What you should do | Within the data that follows, set down exactly the lines from the one containing "((s.transferOwners d).foldl State.transferRest" through the one containing "gone j) k e)", both ends included.

Collected data entries
theorem setEntry (e : Nat) (f : Slot → Slot) (h : Smalls a s) : Smalls a (s.setEntry e f) := by
  unfold State.setEntry
  split
  · rename_i g hg
    exact h.tail (.elem _ _ _ (by rw [hg]; rfl))
  · rename_i g hg
    exact h.tail (.elem _ _ _ (by rw [hg]; rfl))
  · exact h

theorem setExit (e : Nat) (f : Slot → Slot) (h : Smalls a s) : Smalls a (s.setExit e f) := by
  unfold State.setExit
  split
  · rename_i g hg
    exact h.tail (.elem _ _ _ (by rw [hg]; rfl))
  · rename_i g hg
    exact h.tail (.elem _ _ _ (by rw [hg]; rfl))
  · exact h

theorem lockItem (i : Nat) (role : Role) (it : PathItem) (h : Smalls a s) : Smalls a (State.lockItem i role s it) := by
  unfold State.lockItem
  dsimp only
  refine foldl (fun {x} r hx => ?_) _ ?_
  · split
    · rename_i p hp
      exact hx.tail (.elem _ _ _ (Walk.seen_of_point hp rfl))
    · exact hx
  · split
    · rename_i t ht
      exact h.tail (.elem _ _ _ (Walk.seen_of_track ht rfl))
    · exact h

theorem transferRest (o : Nat) (h : Smalls a s) : Smalls a (s.transferRest o) := by
  unfold State.transferRest
  dsimp only
  refine tail ?_ (.notifyAll _ [.overlapTransferred o])
  split
  · exact h.trans (Walk.releaseNotice (gone := fun _ => False) (Walk.unlockItems (p := (s, false)) o _ .refl)).smalls
  · exact h

end Smalls

/-! ### What leaves the instance records as they were -/

section
variable (s : State)

@[simp] theorem writePoint_rim (e : Nat) (p : PointRec) : (s.writePoint e p).rim = s.rim := by
  unfold State.writePoint
  split <;> simp

@[simp] theorem modPoint_rim (e : Nat) (f : PointRec → PointRec) : (s.modPoint e f).rim = s.rim := by
  unfold State.modPoint
  split <;> simp

@[simp] theorem withdrawThrow_rim (e : Nat) : (s.withdrawThrow e).rim = s.rim := by
  unfold State.withdrawThrow
  (repeat' split) <;> simp

@[simp] theorem endDrive_rim (e : Nat) : (s.endDrive e).rim = s.rim := by simp [State.endDrive]

@[simp] theorem failPoint_rim (e : Nat) : (s.failPoint e).rim = s.rim := by simp [State.failPoint]

@[simp] theorem enqueueThrow_rim (e : Nat) (q : Pos) : (s.enqueueThrow e q).rim = s.rim := by
  unfold State.enqueueThrow
  (repeat' split) <;> simp

theorem throwRequest_rim (e : Nat) (q : Pos) (o : Bool) : (s.throwRequest e q o).1.rim = s.rim := by
  unfold State.throwRequest
  (repeat' split) <;> simp

@[simp] theorem throwClaimed_rim (t : FlankTarget) : (s.throwClaimed t).rim = s.rim := by
  unfold State.throwClaimed
  split
  · split
    · rfl
    · exact throwRequest_rim ..
  · rfl

theorem takeClaim_rim (c : Claimant) (t : FlankTarget) : (s.takeClaim c t).rim = s.rim := by
  unfold State.takeClaim
  dsimp only
  (repeat' split) <;> simp [State.putFct]

theorem claimItem_rim (i : Nat) (p : Nat × (Nat × Option FlankTarget)) : (State.claimItem i s p).rim = s.rim := by
  unfold State.claimItem
  split
  · exact takeClaim_rim ..
  · rfl

theorem sendAsk_rim (b : BLink) (t : BoundaryTelegram) : (s.sendAsk b t).rim = s.rim := by
  unfold State.sendAsk
  split <;> simp [State.flushOne]

theorem askItem_rim (i : Nat) (p : Nat × FlankItem) : (State.askItem i s p).rim = s.rim := by
  unfold State.askItem
  split
  · unfold State.askAssurance
    split
    · rfl
    · rw [sendAsk_rim]
      simp
  · rfl

theorem sendNow_rim (b : BLink) (t : BoundaryTelegram) : (s.sendNow b t).rim = s.rim := by
  unfold State.sendNow
  split <;> rfl

theorem requestDirection_rim (b : BLink) : (s.requestDirection b).rim = s.rim := by
  unfold State.requestDirection State.askDirection
  split
  · rw [sendNow_rim]
    simp
  · rfl

theorem lockItem_rim (i : Nat) (role : Role) (it : PathItem) : (State.lockItem i role s it).rim = s.rim := by
  unfold State.lockItem
  dsimp only
  rw [foldl_keeps _ State.rim (fun s r => by split <;> simp)]
  split <;> simp

theorem transferRest_insts (o : Nat) : (s.transferRest o).rim.insts = s.rim.insts := by
  unfold State.transferRest
  dsimp only
  rw [notify_rim]
  split
  · rw [releaseNotice_insts, foldl_rim (unlockItem_rim o)]
  · rfl

theorem applyReservation_insts (i : Nat) (d : RouteDef) (c : List (Nat × Option FlankTarget)) :
    (s.applyReservation i d c).state.rim.insts = s.rim.insts := by
  unfold State.applyReservation
  dsimp only
  have k := fun {α : Type} (f : State → α → State) (h : ∀ s x, (f s x).rim.insts = s.rim.insts) l (s : State) =>
    foldl_keeps s (fun s : State => s.rim.insts) h l
  rw [k (State.askItem i) fun s x => congrArg Rim.insts (askItem_rim s i x)]
  have h1 : ((d.overlap.toList.foldl (State.lockItem i .overlap) (d.path.foldl (State.lockItem i .path)
      ((s.setEntry d.entry fun _ => .held i).setExit d.exit fun _ => .held i))).rim.insts) = s.rim.insts := by
    rw [k (State.lockItem i .overlap) fun s x => congrArg Rim.insts (lockItem_rim s i _ x),
      k (State.lockItem i .path) fun s x => congrArg Rim.insts (lockItem_rim s i _ x)]
    simp
  have h2 : ∀ u : State, ((c.filterMap Prod.snd).foldl State.throwClaimed (((d.path ++ d.overlap.toList).flatMap
      PathItem.points).foldl State.throwReq ((indexFrom1 c).foldl (State.claimItem i)
      ((s.transferOwners d).foldl State.transferRest u)))).rim.insts = u.rim.insts := fun u => by
    rw [k State.throwClaimed fun s x => congrArg Rim.insts (throwClaimed_rim s x),
      k State.throwReq fun s x => congrArg Rim.insts (throwClaimed_rim s _),
      k (State.claimItem i) fun s x => congrArg Rim.insts (claimItem_rim s i x),
      k State.transferRest fun s x => transferRest_insts s x]
  split
  · rw [requestDirection_rim]
    exact (h2 _).trans h1
  · exact (h2 _).trans h1

end

/-! ### Owners -/

section
variable {s : State} {gone : Nat → Prop} {lv : Nat → Option (Inst × RouteDef)} {i : Nat} {r : Inst} {d : RouteDef}

/-- A record written whose new owners list the slot. -/
theorem State.Owned.fill (e : Nat) (x : Element) (h : s.Owned gone lv)
    (hk : ∀ k j, x.slot k = .held j → (s.elem e).slot k = .held j
      ∨ ∃ r d, lv j = some (r, d) ∧ r.keeps d (¬ gone j) k e)
    (hu : ∀ k, x.slot k = .unknown → (s.elem e).slot k = .unknown) (hs : x.isSuspect = (s.elem e).isSuspect) :
    (s.putElem e x).Owned gone lv := by
  refine ⟨fun k y j hj => ?_, fun k y hy => ?_⟩
  · rcases elem_putElem_cases s e y x with h1 | ⟨rfl, h1⟩
    · exact h.1 k y j (h1 ▸ hj)
    · rw [h1] at hj
      rcases hk k j hj with h2 | h2
      · exact h.1 k y j h2
      · exact h2
  · rcases elem_putElem_cases s e y x with h1 | ⟨rfl, h1⟩
    · rw [h1] at hy ⊢
      exact h.2 k y hy
    · rw [h1] at hy ⊢
      rw [hs]
      exact h.2 k y (hu k hy)

variable (hl : lv i = some (r, d))
include hl

theorem setEntry_owned (e : Nat) (hk : r.keeps d (¬ gone i) .entry e) (h : s.Owned gone lv) :
    (s.setEntry e fun _ => .held i).Owned gone lv := by
  unfold State.setEntry
  split <;> first
    | exact h
    | (rename_i g hg
       refine h.fill e _ (fun k j hj => ?_) (fun k hu => ?_) (by rw [hg]; rfl)
       · rw [hg]
         cases k <;> first
           | exact .inl hj
           | (cases hj; exact .inr ⟨r, d, hl, hk⟩)
       · rw [hg]
         cases k <;> first
           | exact hu
           | cases hu)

Task result |
      ((s.transferOwners d).foldl State.transferRest u)))).rim.insts = u.rim.insts := fun u => by
    rw [k State.throwClaimed fun s x => congrArg Rim.insts (throwClaimed_rim s x),
      k State.throwReq fun s x => congrArg Rim.insts (throwClaimed_rim s _),
      k (State.claimItem i) fun s x => congrArg Rim.insts (claimItem_rim s i x),
      k State.transferRest fun s x => transferRest_insts s x]
  split
  · rw [requestDirection_rim]
    exact (h2 _).trans h1
  · exact (h2 _).trans h1

end

/-! ### Owners -/

section
variable {s : State} {gone : Nat → Prop} {lv : Nat → Option (Inst × RouteDef)} {i : Nat} {r : Inst} {d : RouteDef}

/-- A record written whose new owners list the slot. -/
theorem State.Owned.fill (e : Nat) (x : Element) (h : s.Owned gone lv)
    (hk : ∀ k j, x.slot k = .held j → (s.elem e).slot k = .held j
      ∨ ∃ r d, lv j = some (r, d) ∧ r.keeps d (¬ gone j) k e)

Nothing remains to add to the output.